Your virtual classroom can foster a sense of community by including items that represent both your and your students’ backgrounds.
By Catharyn Shelton

Nadia's bitmoji classroom

Courtesy of Nadia EchevarriaNadia Echevarria’s virtual classroom includes images of objects that are meaningful to her and her students.

You finally finished your Bitmoji classroom, taking part in what might be one of the biggest K–12 teaching trends in 2020. You color-coordinated your digital bulletin board, office chair, and pencil cup, and your ABC garland is perfectly hung. The process may or may not have taken five hours longer than you expected, but your final product might help students navigate your online class a little better, it may actually look like your brick-and-mortar classroom (impressive!), or it might simply have given you joy to create.

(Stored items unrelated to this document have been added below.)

/-- A round is released on deck d: event 64d + 24; once every deck of the group has released its part, the round goes and the tasks
that wait for it may complete (R193, R63, R75). -/
def releaseRound (d : Nat) (r : Round) (s : State) : State :=
  let s1 := raiseDeck d 24 [] (s.onDeck d (fun k => { k with lastReleased := some (match k.lastReleased with
    | some x => max x r.id
    | none => r.id) }))
  let parts := (groupOf s1 d).flatMap (fun x => (s1.deckAt x).rounds.filter (fun y => y.id == r.id))
  if parts.all (fun y => y.hands.all (fun h => h.released)) then
    let s2 := forEach (groupOf s1 d) (fun x a => a.onDeck x (fun k => { k with rounds := k.rounds.filter (fun y => y.id != r.id) })) s1
    forEach (s2.ctx.map (fun e => e.1)) (wakeWaiters (tableDeck s d) r.partition r.id) s2
  else s1

/-- Detail words of event 64d + 16 (R155). -/
def handDetails (p : Nat) (h : Hand) : List Word :=
  [word h.firstTrick, word (h.firstTrick / 2 ^ 32 % 256 + h.ndata % 256 * 256 + h.index % 256 * 65536 + p * 16777216)]
    ++ words2 h.digest.toNat

/-- A hand is released with its last trick (R155, R193), and the round with its last hand. -/
def releaseHand (d id index : Nat) (s : State) : State :=
  match (s.deckAt d).rounds.find? (fun r => r.id == id) with
  | none => s
  | some r =>
    match r.hands.find? (fun h => h.index == index) with
    | none => s
    | some h =>
      if h.released || !(h.tricks.all (fun t => t.released)) then s
      else
        let mark := fun (x : Hand) => if x.index == index then { x with released := true } else x
        let s1 := s.onDeck d (fun k => { k with rounds := k.rounds.map (fun y => if y.id == id then { y with hands := y.hands.map mark } else y) })
        let data := h.tricks.take h.ndata
        let s2 := if h.isC4 then s1 else addAnchors d (handAnchors data (h.tricks.headD {}).begun) (truncRecords data) s1
        let s3 := shareFacets d id index (raiseDeck d 16 (handDetails r.partition h) s2)
        match (s3.deckAt d).rounds.find? (fun y => y.id == id) with
        | some y => if y.hands.all (fun x => x.released) then releaseRound d y s3 else s3
        | none => s3

/-- A trick is released: it is held no longer, and the chips that only it holds are freed (R193). -/
def releaseTrick (d : Nat) (h : Held) (s : State) : State :=
  let t := h.trick
  let mark := fun (x : Trick) => if x.image == t.image then { x with released := true, begun := t.begun } else x
  let s1 := s.onDeck d (fun k =>
    { k with
      held := k.held.filter (fun x => x.trick.image != t.image), queue := k.queue.filter (fun e => e.image != t.image)
      rounds := k.rounds.map (fun r => { r with hands := r.hands.map (fun x => { x with tricks := x.tricks.map mark }) }) })
  if t.ofRound then releaseHand d t.round t.hand (freeImage t s1) else s1

/-- A held trick after a change of its facets: a repeat is scheduled (R188), or it is accepted, or the deck stops (R189), or it is
released (R193). -/
def settleTrick (d i : Nat) (s : State) : State :=
  match (s.deckAt d).held.find? (fun h => h.trick.image == i) with
  | none => s
  | some h =>
    let f := fmtOf h.trick.format
    let may := (h.repeats = 0 || h.complete f) && decide (h.repeats < repeatMax s d)
    match (if may then h.repeatDue f else none) with
    | some (tile, many) => scheduleRepeat d h tile many s
    | none =>
      if !(h.complete f && h.settled) then s
      else if h.inBudget f then releaseTrick d h s
      else
        match (List.range f.tiles).find? (fun t => decide (f.p2 < (h.counts f t).1 + (h.counts f t).2.1)) with
        | none => releaseTrick d h (raiseDeck d 22 (words2 h.trick.number) s)
        | some t => loupeStop d 7 1 (raiseDeck d 23 (words2 h.trick.number ++ [word t]) s)

/-! ### FACET_GRADE -/

/-- The bits of a track that the Loupe has done with are dropped: whole columns before channel bit `b`. -/
def dropReceived (d n b : Nat) (s : State) : State :=
  s.onDeck d (fun k =>
    let r := Sparse.get {} k.rx n
    let c := b / 16 - r.base
    { k with rx := Sparse.set {} k.rx n { base := r.base + c, bits := r.bits.drop (16 * c) } })

/-- The facet in slot q of trick t on track n, which begins at channel bit `start`, is graded (R179 to R191). -/
def gradeNow (d n q start : Nat) (t : Trick) (s : State) : State :=
  let k := s.deckAt d
  let f := fmtOf t.format
  let bits := received (Sparse.get {} k.rx n) (start - 33) (start + f.facetBits + 33)
  let srcs := k.held.map (fun h => h.trick) ++ k.tape.map (fun x => x.1)
  let g := gradeFacet f (loupeCtrl s d Fld.dkLoupeCtrlTOk) (findFacet f n bits) (t.slotBody srcs n q)
  let past := start + f.facetBits
  let down := decide (g ≤ 1) && sqLow s d n past
  let g' := if down then 2 else g
  let s1 := onTrack d n (Track.trim past) (if down then countWrap d 3 1 s else s)
  let s2 := useGrade d n q t (decide (g' ≤ 1)) s1
  healthAfter d n g' s2

/-- The images whose accounting a facet's passage may have changed: all of them where a track has just been retired. -/
def touched (before after : Deck) (t : Trick) (n q : Nat) : List Nat :=
  if before.retired.length < after.retired.length then after.held.map (fun h => h.trick.image)
  else
    match slotUse (fmtOf t.format) t n q with
    | .filler => []
    | .own _ _ => [t.image]
    | .copy i _ _ => [i]

/-- FACET_GRADE: the next facet of the track, once its expected interval has been received (R177, R180); nothing once the deck has begun
a controlled stop (R194). -/
def opFacetGrade (d n : Nat) (s : State) : State :=
  let k := s.deckAt d
  let f := deckFmt s d
  let i := Sparse.get 0 k.cursor n
  match k.tape[i / f.slots]? with
  | none => s
  | some (t, first) =>
    let q := i % f.slots
    let start := first + q * f.facetBits
    if decide (f.nT ≤ n) || decide (receivedEnd (Sparse.get {} k.rx n) < start + f.facetBits + 33) then s
    else
      let s1 := s.onDeck d (fun k => { k with cursor := Sparse.set 0 k.cursor n (i + 1) })
      let s2 := if (trackAt k n).state = 2 then passRetired d n q t s1 else gradeNow d n q start t s1
      let s3 := dropReceived d n (start + f.facetBits - 33) s2
      forEach (touched k (s3.deckAt d) t n q) (fun i a => if (a.deckAt d).motion.stopped then a else settleTrick d i a) s3

/-- FACET_GRADE. -/
def execFacetGrade (d : Fin 4) (track : Fin 1024) (s : State) : Host.Outcome State Fault Refusal := run (opFacetGrade d.val track.val) s

end Sys2Proof.Machine
end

I am a professor of educational technology who has discussed Bitmoji at length with my own students who are current or future K–12 teachers. I’ve come to believe that in spite of the critiques of Bitmoji classrooms, there is value in them. Yes, they risk being trite, visually overwhelming, or a waste of time, and the Bitmoji program profits from users’ personal data.

These are concerns that deserve serious consideration. At the same time, well-done virtual classrooms can be an effective way to build community, engage students online, and enact culturally responsive pedagogies. But doing it right requires some serious thought. Your virtual classroom may be cute, but does it convey meaningful, functional, inclusive, and culturally responsive pedagogy?

Before diving in, head to Edutopia’s recent Bitmoji article for basics on how to create a virtual classroom. Then return here for guidance on thinking critically about what your classroom should include to be good for all students, particularly your most vulnerable ones.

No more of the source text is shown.